Company as eligible to participate in the Plan and who is listed on an Appendix
attached hereto."

                                       3.

         Section 5.1 of the Plan is hereby amended by deleting such section in
its entirety and substituting the following:

                  "5.1 Payment of Costs and Expenses: All costs of providing the
         benefits under the Plan and the expenses thereof, including the cost of
         the Committee and the Administrator and any Actuary, shall be paid from
         the general assets of the Company (or with respect to Participants
         employed by an Adopting Employer, from the general assets of such
         Adopting Employer)."

                                       4.

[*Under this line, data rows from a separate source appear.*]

-- ==== Sys2Proof/Machine/Queues.lean ====
section
/-! DEFINITION. Doorbells, pushes, queue reads and timers (R53, R56, R58, R65 to R72, R76, R77, R81, R110), the reads of rings,
contexts and data (R92, R109, R112, R115, R219, R228, R239, R240, R485), Wash and bank power (R209, R230). -/
namespace Sys2Proof.Machine

/-! ### Shared operations -/

/-- The skipped opportunities of a periodic endpoint are reported once service can resume (R78, R247). -/
def reportSkips (n h e reason : Nat) (d : Dev) : Dev :=
  let x := d.ep n h e
  if x.skipped != 0 && x.skipReason = reason then
    postRun n h e cMissed (if reason = 4 then 4 else 7) x.skipMf x.skipped (d.modEp n h e (fun y => { y with skipped := 0 }))
  else d

/-- Every endpoint of a slice that is not Disabled. -/
def Dev.liveEps (d : Dev) (n : Nat) : List (Nat × Nat) := (d.eng n).handles.flatMap (fun h => h.2.live.map (fun e => (h.1, e)))

/-- Go on with an endpoint's ring where it waits. -/
def resumeEp (n h e : Nat) (d : Dev) : Dev := pump n h e (d.curStream n h e) false d

/-- Completion queue q may have taken completions: what waited on it goes on (R78). -/
def spaceBack (n q : Nat) (d : Dev) : Dev :=
  let d := releaseDue n (drainCq n q d)
  if (d.cq n q).full || (d.cq n q).held.any (fun c => !c.defer) then d else
  let d := ((d.liveEps n).filter (fun x => (d.ep n x.1 x.2).cfg.targetCq == q)).foldl (fun d x =>
    resumeEp n x.1 x.2 (reportSkips n x.1 x.2 4 d)) d
  ((d.slice n).wqs.filter (fun w => w.2.target.toNat == q)).foldl (fun d w => settleWq n w.1 d) d

/-- A freeze is complete once every write is confirmed (R286). -/
def freezeCheck (n : Nat) (d : Dev) : Dev :=
  let x := d.slice n
  if x.op.isSome && x.opCode = 0x43 && (d.eng n).unconf.isEmpty then opEnd n cOk 0 0 0 0 (setSliceSt n .frozen d)
  else d

/-- A read of the slice returned: writes before it are confirmed and what waited for them is written (R239, R240). -/
def returned (n : Nat) (x : HRead) (d : Dev) : Dev :=
  let d := releaseDue n (confirmBy x n d)
  freezeCheck n (((d.slice n).wqs).foldl (fun d w => settleWq n w.1 d) d)

/-- Act on a returned read where it was outstanding; a completion for an abandoned read is discarded (R481), and one whose
purpose has ended only confirms (R239). -/
def onRead (n : Nat) (r : ReadRef) (f : HRead → Dev → Dev) (d : Dev) : Dev :=
  match d.readOut n r with
  | some x => if x.dead then returned n x d else f x (returned n x d)
  | none => d

/-- Every endpoint of the slice goes on. -/
def resumeAll (n : Nat) (d : Dev) : Dev := (d.liveEps n).foldl (fun d x => resumeEp n x.1 x.2 d) d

         Article X of the Plan is hereby amended by deleting such article in its
entirety and substituting the following:

                                   "Article X
                                      Trust

         "The benefits provided by this Plan shall be unfunded. All amounts
         payable under this Plan to a Participant shall be paid from the general
         assets of the employer which principally employs the Participant (the
         "Obligated Employer"), and nothing contained in this Plan shall require
         the Obligated Employer to set aside or hold in trust any amounts or
         assets for the purpose of paying benefits to Participants. This Plan
         shall create only a contractual obligation on the part of the Obligated
         Employer and Participants shall have the status of general unsecured
         creditors of the Obligated Employer under the Plan with respect to
         amounts of Compensation they defer hereunder or any other obligation of
         the Obligated Employer to pay benefits pursuant hereto. Any funds of
         the Obligated Employer available to pay benefits pursuant to the Plan
         shall be subject to the claims of general creditors of the Obligated
         Employer, and may be used for any purpose by the Obligated Employer.

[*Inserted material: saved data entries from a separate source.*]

/-- Data answers an IN transaction (R165, R166, R169). -/
def npData (n h e sealBad : Nat) (bytes : List Byte) (d : Dev) : Dev :=
  match (d.ep n h e).xfer with
  | none => turnOver n h e d
  | some x =>
    let m := d.mps n h e
    let fit := min m x.left
    let d := good n h e (d.modEpBus n h e (fun b => { b with toggle := !b.toggle, seq := (b.seq + 1) % 32, csplit := false }))
    if fit < bytes.length then
      let d := d.modCnt (d.handle n h).port (fun c => { c with babble := c.babble + 1 })
      turnOver n h e (endHalting n h e 0x04 none (takeIn n h e sealBad (bytes.take fit) d))
    else
    let d := ackIn n h e d
    if x.control && x.stage == 3 then nextStage n h e d
    else if 2 ≤ sealBad then turnOver n h e (inSealDead n h e d)
    else
      let d := takeIn n h e sealBad bytes d
      match (d.ep n h e).xfer with
      | none => d
      | some x =>
        if bytes.length < m || x.full then (if x.control then nextStage n h e d else shortEnd n h e d) else nextInBurst n h e d

/-- An OUT transaction or SETUP was acknowledged (R165, R167). -/
def npAck (n h e : Nat) (nyet : Bool) (granted : Nat) (d : Dev) : Dev :=
  match (d.ep n h e).xfer with
  | none => turnOver n h e d
  | some x =>
    let y := d.ep n h e
    if x.dirIn && !x.isSetup then npError n h e false d else
    let d := good n h e (d.modEpBus n h e (fun b => { b with csplit := false }))
    if y.bus.pinging then
      nextInTurn n h e (d.modEpBus n h e (fun b => { b with ping := false, pinging := false, pkts := b.pkts + 1 }))
    else
      let d := d.modEpBus n h e (fun b => { b with
        toggle := if x.isSetup then true else !b.toggle, seq := (b.seq + 1) % 32, ping := if nyet then true else b.ping && x.isSetup
        granted := granted })
      if x.isSetup || (x.control && x.stage == 3) then nextStage n h e d
      else
        let k := x.outLen (d.mps n h e)
        let d := d.modXfer n h e (fun x => { x with
          moved := x.moved + k, segs := x.segs.filter (fun s => x.moved + k ≤ s.1 + s.2.length + 4)
          seals := x.seals.filter (fun s => chunkOf (x.moved + k) ≤ s.1) })
        match (d.ep n h e).xfer with
        | none => d
        | some x => if x.full then (if x.control then nextStage n h e d else npEnd n h e cOk d) else sealDue n h e (nextInBurst n h e d)

/-- STALL ends the transfer and halts, but for index 1 (R114, R165). -/
def npStall (n h e : Nat) (d : Dev) : Dev :=
  turnOver n h e (endHalting n h e 0x07 none (d.modEpBus n h e (fun b => { b with errors := 0, csplit := false })))

/-- The partner's answer to a control or bulk transaction (R165, R172). -/
def npResponse (n h e : Nat) (r : NpResp) (sealBad : Nat) (d : Dev) : Dev :=
  let y := d.ep n h e
  match y.xfer with
  | none => d
  | some x =>
    if !y.service || y.mode.periodic then d else
    let hsOut := (d.handle n h).speed = 3 && !(d.viaTt n h) && !x.dirIn && !x.isSetup
    match r with
    | .data ok bytes =>
      let d := arrivedIn n h bytes.length 1 d
      if x.isSetup || !x.dirIn then npError n h e false d
      else if ok then npData n h e sealBad bytes d
      else nakked n h e false false (ackIn n h e (d.modEpBus n h e (fun b => { b with csplit := false })))
    | .ack g => npAck n h e false g d
    | .nyet => if hsOut && !y.bus.pinging then npAck n h e true 1 d else npError n h e false d
    | .nak => if x.isSetup then npError n h e false (countNak n h d) else nakked n h e true hsOut d
    | .stall => npStall n h e d
    | .crcError => npError n h e false d

/-- A fence is complete once no port of the slice is inside a transaction (R277 step 5). -/
def fenceCheck (n : Nat) (d : Dev) : Dev :=
  if (d.slice n).st != .fencing || (d.portsOf n).any (fun p => (d.port p).fenceWait) then d else
  let d := forEach (d.portsOf n) (fun p => Dev.modBus p (fun b => { b with resetRequired := true })) d
  let d := setSliceSt n .quiescedFenced (d.modSlice n (fun x => { x with lastCode := BitVec.ofNat 8 cOk }))
  fenceAnswers n (raise { c := 97, inst := n, slice := n, half := b2n ((d.slice n).half == 1) } d)

/-- A fenced port reached a transaction boundary. -/
def fencePortDone (p : Nat) (d : Dev) : Dev := fenceCheck (d.owner p) (d.modPort p (fun x => { x with fenceWait := false }))

/-- The slice that owns the port, when its handle is on the port. -/
def onPortEp (p h e : Nat) (f : Nat → Dev → Dev) (d : Dev) : Dev :=
  let n := d.owner p
  if (d.port p).fenceWait then fencePortDone p d else
  let x := d.handle n h
  if n < d.S && (x.st == .default || x.st == .addressed) && x.port = p && (x.ep e).st != .disabled then f n d else d

def execUsb2TransactionResponse (p : PortId) (h ep : Nat) (r : NpResp) (sealBad : Nat) (s : State) : Outc :=
  run (fun d => settlePort p.val (onPortEp p.val h ep (fun n => npResponse n h ep r sealBad) d)) s

/-! ### Periodic service -/

/-- The most bytes of one USB 2.0 transaction or SuperSpeed burst (R158). -/
def Dev.perCap (d : Dev) (n h e : Nat) : Nat :=
  let c := (d.ep n h e).cfg
  if d.onSs n h then c.maxPacket * (c.maxBurst + 1) else c.maxPacket

/-- Transactions of one service (R130, R158, R161); one through a TT. -/
def Dev.perTxns (d : Dev) (n h e : Nat) : Nat :=
  let c := (d.ep n h e).cfg
  if d.viaTt n h then 1 else if c.type == .iso || !(d.onSs n h) then c.mult + 1 else 1

/-- Bytes of the next transaction of an OUT service. -/
def Dev.perOut (d : Dev) (n h e : Nat) (x : Xfer) : Nat :=
  min (d.perCap n h e) (min (x.length - x.moved) ((d.ep n h e).cfg.esit - x.svcBytes))

/-- Packets of the next transaction of an IN service (R158, R160). -/
def Dev.perPkts (d : Dev) (n h e : Nat) (x : Xfer) : Nat :=
  let c := (d.ep n h e).cfg
  if d.onSs n h then max 1 (min (c.maxBurst + 1) (cdiv (min (c.esit - x.svcBytes) (x.length - x.recv)) c.maxPacket)) else 1

/-- Sequence of high-bandwidth PIDs: the service's transactions are as few as its data needs, MDATA but for the last (R161). -/
def isoOutPid (txns j : Nat) : DPid := if j + 1 < txns then .mdata else if txns ≤ 1 then .data0 else if txns = 2 then .data1 else .data2

/-- An isochronous IN endpoint whose services' length the data PIDs tell (R161). -/
def Dev.highBand (d : Dev) (n h e : Nat) : Bool :=
  let c := (d.ep n h e).cfg
  c.type == .iso && !(d.onSs n h) && !(d.viaTt n h) && c.mult != 0

/-- Number of a data PID in its sequence. -/
def pidNum : DPid → Nat
  | .data0 => 0 | .data1 => 1 | .data2 => 2 | .mdata => 3

/-- The PID follows the sequence of R161: DATA0 at any time, else one that the transactions left allow, and then one less each time
(DEDUCED, log entry 68: a service whose first PID is DATA1 has two transactions). -/
def Xfer.pidOk (x : Xfer) (mult : Nat) (p : DPid) : Bool :=
  match x.svcPid with
  | none => pidNum p ≤ mult
  | some k => pidNum p = 0 || pidNum p + 1 = k

/-- The answer to what the endpoint has on the bus is awaited (R156, R157). -/
def awaitPer (p : Nat) (ss : Bool) (h e : Nat) : Dev → Dev :=
  Dev.modBus p (fun b => if ss then { b with perSs := some (h, e) } else { b with per2 := some (h, e) })

/-- The packets of a periodic OUT burst. -/
def burstPackets (m : Nat) : Nat → List Byte → List (List Byte)
  | 0, _ => []
  | k + 1, b => if b.length ≤ m then [b] else b.take m :: burstPackets m k (b.drop m)

/-- The service is over; the transfer stays held (R151, R160). A stop takes effect at the next boundary (R99). -/
def perRest (n h e : Nat) (late : Bool) (d : Dev) : Dev :=
  (d.modEp n h e (fun y => { y with service := false })).modXfer n h e (fun x => { x with late := x.late || late })

/-- The transfer of a periodic endpoint completes; Late replaces Success and Short packet (R149). -/
def perEnd (n h e code reason : Nat) (d : Dev) : Dev :=
  let late := ((d.ep n h e).xfer.map (fun x => x.late)).getD false
  let code := if late && (code = cOk || code = cShort) then 0x13 else code
  let keep := if code = cMissed || code = 0x04 then some 0 else none
  resumeEp n h e (endPast n h e { code := code, reason := reason, keep := keep } (d.modEp n h e (fun y => { y with service := false })))

/-- What cuts a service short that is not the partner's doing: isochronous transfers are missed, interrupt transfers held (R150,
R151). -/
def perMiss (n h e reason : Nat) (d : Dev) : Dev :=
  if (d.ep n h e).mode == .iso then perEnd n h e cMissed reason d else perRest n h e true d

/-- Put the next transaction of a periodic service on the bus. What no longer fits, after a partner that overran its own packets, is
not issued (R155). -/
def perIssue (n h e : Nat) (d : Dev) : Dev :=
  let y := d.ep n h e
  match y.xfer with
  | none => d
  | some x =>
    let hd := d.handle n h
    let m := y.cfg.maxPacket
    let iso := y.mode == .iso
    let b := (d.port hd.port).bus
    let out := if x.isIn then [] else (x.packet (d.perOut n h e x)).getD []
    let tok := fun b t => emit (.token (toPort hd.port) b h e t)
    if !(b.runs (d.onSs n h)) then perMiss n h e 5 d else
    let d0 := awaitPer hd.port (d.onSs n h) h e (d.modXfer n h e (fun x => { x with svcTxn := x.svcTxn + 1 }))
    if d.onSs n h then
      let k := if x.isIn then d.perPkts n h e x else max 1 (cdiv out.length m)
      let len := if x.isIn then min (k * m) (y.cfg.esit - x.svcBytes) else out.length
      if !(b.fitsSs x.isIn len k) then perMiss n h e 2 d
      else if x.isIn then tok .ss (.grant k y.bus.seq false) (spendSs hd.port true 64 (32 * k + 64) d0)
      else
        let l := burstPackets m k out
        (l.foldl (fun (a : Nat × Dev) p => (a.1 + 1, tok .ss (.ssOut ((y.bus.seq + a.1) % 32) p) a.2))
          (0, spendSs hd.port false (out.length + 40 * k + 64) (32 * k + 64) d0)).2
    else
      let c := frameBits hd.speed iso
      if !(b.fits2 (c + dataBits hd.speed (if x.isIn then m else out.length))) then perMiss n h e 2 d
      else if x.isIn then tok .usb2 (.inTok m) (spend2 hd.port c d0)
      else
        let pid := if iso then isoOutPid (max 1 (cdiv (min y.cfg.esit x.length) m)) x.svcTxn else togglePid y.bus.toggle
        tok .usb2 (.outTok pid out) (spend2 hd.port (c + dataBits hd.speed out.length) d0)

                  Notwithstanding the preceding paragraph, the Obligated
         Employer may at any time transfer assets to a trust for purposes of
         paying all or any part of its obligations under this Plan. However, to
         the extent provided in the trust only, such transferred amounts shall
         remain subject to the claims of general creditors of the Obligated
         Employer. To the extent that assets are held in a trust when a
         Participant's benefits under the Plan become payable, the Plan
         Administrator shall direct the trustee to pay such benefits to the
         Participant from the assets of the trust."



                                       5.

         Article XII of the Plan is hereby amended by adding the following new
section 12.8:

                  "12.8 Guarantee of Performance: In consideration of each
         Participant's performance of valuable services that inure to the
         financial benefit of the Company, the Company does hereby agree to
         perform all of the obligations and responsibilities and pay any
         benefits due and owing to a Participant under the Plan if the Obligated
         Employer (as defined in Article X) designated to perform such
         obligations and responsibilities or pay such benefits fails or is
         unable to do so."

                                       6.

         The Plan is hereby amended by incorporating the following as Schedule
1:

                                   "Schedule 1
                               Adopting Employers

         North Bros, Inc.
         National Service Industries, Inc. of Georgia
         NSI Enterprises, Inc.
         Zep Manufacturing Company
         NSI Services, L.P."

                                       7.

         This Amendment shall be effective August 31, 1996.

                                       8.

         Except as provided herein, the provisions of the Plan shall remain in
full force and effect.

         IN WITNESS WHEREOF, NSI has caused this Amendment No. 2 to be executed
by its duly authorized corporate officer and is hereby accepted the same as of
the date and year first written above.


ATTEST:                                     NATIONAL SERVICE INDUSTRIES, INC.